A woman's vagina has a three-layer structure. The first porous layer, which fills with blood after stimulation, which leads to a narrowing of the canal. This is why we need foreplay and the generation of desire so much. The second layer is the mucous membrane, which is responsible for lubrication. The third layer is actually muscular; it is responsible for the force with which the vagina compresses the lover’s genitals. Weakness of the muscle layer leads to loss of sensation, problems in bed and partners' dissatisfaction with each other.

Before you start training, here is some useful advice: when you are training intimate muscles, imagine erotic scenes, let your imagination help you discover sensuality in you, mentally attract the image of an ideal lover.

Pay attention to your breathing. While doing the exercises, take a leisurely breath in through your mouth, filling your stomach with air, then exhale slowly, drawing in your stomach as much as possible and performing the exercise, then count and do the next cycle. This can be considered as a separate exercise if you do 20 repetitions, while exhaling, strongly squeezing the buttocks, anal and vaginal.
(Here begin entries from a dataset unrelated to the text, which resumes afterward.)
-- ==== Sys2Proof/Machine/Sample.lean ====
section
/-! DEFINITION. The samplers of a port (R292, R293). -/

namespace Sys2Proof.Machine

/-- What a sample says of its frame. -/
structure SampleOf where
  ingress : Nat
  egress : Nat
  cls : Nat
  dropped : Bool := false
  len : Nat
  depth : Nat := 0
  /-- The first 256 bytes. -/
  head : List Byte
deriving DecidableEq, Repr

/-- The 32 B header and the frame's first 256 B. -/
def sampleBytes (f : SampleOf) (tx : Bool) (seq : Nat) (time : W64) : List Byte :=
  toLe 2 f.ingress ++ toLe 2 f.egress ++ [BitVec.ofNat 8 f.cls, BitVec.ofNat 8 (bitNat tx + 2 * bitNat f.dropped)] ++ toLe 2 f.len
    ++ toLe 4 f.depth ++ toLe 4 seq ++ toLe 8 time.toNat ++ toLe 8 0 ++ padTo 256 (f.head.take 256)

/-- The Shed passes 1,000,000 samples in a second; those beyond are counted and dropped. -/
def passSample (sh : ShedIx) (now : Nat) (s : State) : Bool × State :=
  let sec := now / 10 ^ 9
  let c := sched s sh
  let n := if c.sampleSec = sec then c.sampleN else 0
  if n < 1000000 then (true, modSched sh (fun c => { c with sampleSec := sec, sampleN := n + 1 }) s)
  else (false, setSchEvt 4 sh (modSched sh (fun c => { c with sampleDrop := satInc c.sampleDrop }) s))

/-- A sample goes to the admin channel named in the journal, or in one datagram to the collector node. While the Keeper is
away a sample for it is dropped and counted (R349). -/
def deliverSample (sh : ShedIx) (dest : BitVec 2) (bytes : List Byte) (s : State) : State :=
  if dest = 1 ∧ s.kpr.state ≠ .running then { s with kpr := { s.kpr with sampleDrop := satInc s.kpr.sampleDrop } }
  else if dest = 1 then shedNotice sh (if effective s 0x20909 = 64 then 64 else 0) 8 bytes s
  else
    let node : Node := BitVec.ofNat 16 (effective s 0x2090A)
    let (k, s) := takePick s
    match nodeEntry s.routes.current node with
    | none => s
    | some e => match pickPort s e k with
      | none => s
      | some q => enqueueOwn q 0
          { body := .sample node bytes (wrapOf s s.routes.current e q 0 (BitVec.ofNat 16 k) (BitVec.ofNat 16 (effective s 0x2090B))
              fun _ => bytes),
            ingress := none, len := 14 + (if e.tagged then 4 else 0) + (if e.ipv6 then 40 else 20) + 8 + bytes.length + 4 } s

/-- One of a port's samplers, changed. -/
def modSampler (p : PortIx) (tx : Bool) (f : Sampler → Sampler) (s : State) : State :=
  modPortQ p (fun q => if tx then { q with tx := f q.tx } else { q with rx := f q.rx }) s

/-- A port's sampler counts a frame, and samples it when its countdown reaches zero. The countdown before the first sample
is open. -/
def sampleFrame (p : PortIx) (tx : Bool) (now : Nat) (time : W64) (f : SampleOf) (s : State) : State :=
  let m := if tx then (portQ s p).tx else (portQ s p).rx
  let n := m.n.toNat
  if n = 0 ∨ m.dest = 0 ∨ m.dest = 3 then s
  else
    let (k, s) := match m.countdown with
      | some k => (k, s)
      | none => let (k, s) := takePick s; (1 + k % (2 * n - 1), s)
    if 1 < k then modSampler p tx (fun m => { m with countdown := some (k - 1) }) s
    else
      let u := (stepMix (BitVec.ofNat 64 (effective s 0x20908)) m.count
        (BitVec.ofNat 16 (0xC000 + p.val + 512 * bitNat tx)) 0).toNat % 2 ^ 32
      let s := modSampler p tx (fun m => { m with countdown := some (1 + u % (2 * n - 1)), count := m.count + 1 }) s
      let (ok, s) := passSample (portShed p) now s
      if ok then deliverSample (portShed p) m.dest (sampleBytes f tx m.count.toNat time) s else s

/-- A port's gate control block (R285 to R287), and port time, in ns, at an LNI time. -/
def gate (s : State) (p : PortIx) : Gate := aGetD s.sw.gates p {}
def portTime (g : Gate) (now : Nat) : Nat := ((now : Int) + g.off.toInt).toNat

/-- The port time at an LNI time, as a sample shows it. -/
def stampOf (s : State) (p : PortIx) (lni : Nat) : W64 := BitVec.ofNat 64 (portTime (gate s p) lni)

/-- A packet for the device is received. -/
def sampleRx (p : Rx) (dropped : Bool) (s : State) : State :=
  sampleFrame p.port false p.now (stampOf s p.port p.l2.lni)
    { ingress := p.port.val, egress := 0xFFFF, cls := p.cls.toNat, dropped, len := rxLen p, head := p.l2.head } s

end Sys2Proof.Machine
end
Let's call this exercise “all in yourself.”

The next exercise is called the “lift.” Just remembering how this device functions, it is easy to imagine the methodology for its implementation. It is better to perform the exercise while lying in bed, with your legs apart and your knees bent. Imagine the vaginal muscles as a ring that goes up, like an elevator car, and down. You can make stops, fixing each with a stronger compression. Repeat the exercise 20 times.
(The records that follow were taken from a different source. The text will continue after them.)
/-! ## Faults (R189, R190) -/

/-- A Reduce Unit's open chunks lose their sums: each is bound to another unit with a free slot, reopened empty, counted
as lost, and noticed. -/
def rebindChunk (g : W32) (c : Chunk) (s : State) : State :=
  match groupAt s g with
  | none => s
  | some x =>
    let (u, s) := takeOne (slotUnits s x c.shed) (dropChunks [c.arrived.map (·.1)] s)
    let new : Chunk := { c with unit := u.getD c.unit, arrived := [], lanes := .empty, sat := false }
    let s := modGroup g (fun y =>
      let rest := y.opened.map fun q => if q.step = c.step ∧ q.index = c.index then new else q
      countGroup 6 { y with opened := rest }) s
    groupNotice g 5 0 0 0 c.step c.index 0 s

/-- R190 for every chunk of a unit. -/
def loseChunks (sh : ShedIx) (u : UnitIx) (s : State) : State :=
  (s.groups.flatMap fun g => (g.2.opened.filter fun c => c.shed = sh ∧ c.unit = u).map fun c => (g.1, c)).foldl
    (fun s gc => rebindChunk gc.1 gc.2 s) s

/-- A reducing Shed is fenced: its groups are Faulted, its open chunks end (R189). -/
def faultGroup (sh : ShedIx) (g : W32) (s : State) : State :=
  match groupAt s g with
  | none => s
  | some x =>
    if x.st ≠ .active ∨ (x.slots.any fun k => k.1.1 = sh) = false then s
    else
      let gone := x.opened.filter fun c => c.shed = sh
      groupNotice g 7 0 0 0 0 0 0 (modGroup g (fun y =>
        let rest := y.opened.filter fun c => ¬ c.shed = sh
        { y with st := .faulted, opened := rest }) (dropChunks (gone.map fun c => c.arrived.map (·.1)) s))

def faultGroups (sh : ShedIx) (s : State) : State := (s.groups.map (·.1)).foldl (fun s g => faultGroup sh g s) s

/-! ## GET_HEALTH of a group (R179, R373) -/

def groupStCode (t : GroupSt) : Nat := match t with | .active => 0 | .faulted => 1 | .destroying => 2
def memberStCode (t : MemberSt) : Nat := match t with | .admitting => 0 | .active => 1 | .evicting => 2 | .evicted => 3

/-- A member's record. -/
def memberRecord (s : State) (c : ChanIx) (m : Member) : List Byte :=
  toLe 2 m.node.toNat ++ [BitVec.ofNat 8 (memberStCode m.st), BitVec.ofNat 8 (bitNat m.child), m.score, m.low, 0, 0]
    ++ toLe 4 m.join.toNat ++ toLe 4 (m.leave.getD 0xFFFFFFFF).toNat
    ++ ((List.range 16).map fun k => toLe 4 (coarsen s c (m.bins.getD k 0).toNat)).flatten

/-- The group report. -/
def groupReport (s : State) (c : ChanIx) (g : W32) (x : Group) (now : Nat) : List Byte :=
  toLe 4 g.toNat ++ [BitVec.ofNat 8 (groupStCode x.st), BitVec.ofNat 8 (bitNat (parentOf s g x != 0))]
    ++ toLe 2 (activeMembers x) ++ toLe 4 x.front.toNat
    ++ (x.cnt.map fun v => toLe 4 (coarsen s c v.toNat)).flatten
    ++ toLe 4 (nextEvict x now) ++ List.replicate 16 0 ++ (x.members.map (memberRecord s c)).flatten

/-- GET_HEALTH selector 2's action. -/
def healthAct (r : Req) (rep : Reply) (s : State) : State :=
  let g : W32 := fieldLe 32 r.payload 4 4
  match groupAt s g with
  | none => post rep stNotFound [] s
  | some x =>
    let rpt := groupReport s r.chan g x r.now
    if outTooShort r rpt then tooShort rep rpt.length s else answerOut rep r rpt (toLe 4 rpt.length) s

/-- GET_HEALTH selector 2. -/
def execGetHealthGroup (r : Req) (s : State) : Res := .next (groupCmd (cmdGetHealth 2) 4 r (.getHealthGroup r) healthAct s)

end Sys2Proof.Machine
end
There is an ancient training of intimate muscles, which was used by women from noble Russian noble families. It was performed twice a day - morning and evening. The woman sits on her heels, straightens her back and, slightly tilting her head forward, closes her eyes. Imagining the person with whom she dreams of making love, she contracts her muscles while inhaling, maintains a fixed position of the muscles, counting a certain number of times, then slowly exhales, completely relaxing the muscles. At first you can hold it for a second or two, then gradually work your way up to 10 seconds. Each lesson lasts no more than 10 minutes. Alternate 10 times in a slow rhythm, 10 times in a fast rhythm - and so we repeat for the entire 10 minutes of the lesson. If you practice without skipping days, the results will be obvious within three weeks.

Isn't a month of training worth a harmonious and intense sexual relationship? Let's make the nerve endings of the vagina “work for us”, try to learn how to control our orgasms and give ourselves and him unforgettable nights. And one last note: according to research, after a woman begins to train her intimate muscles, her body intensively produces pheromones that attract men like a magnet.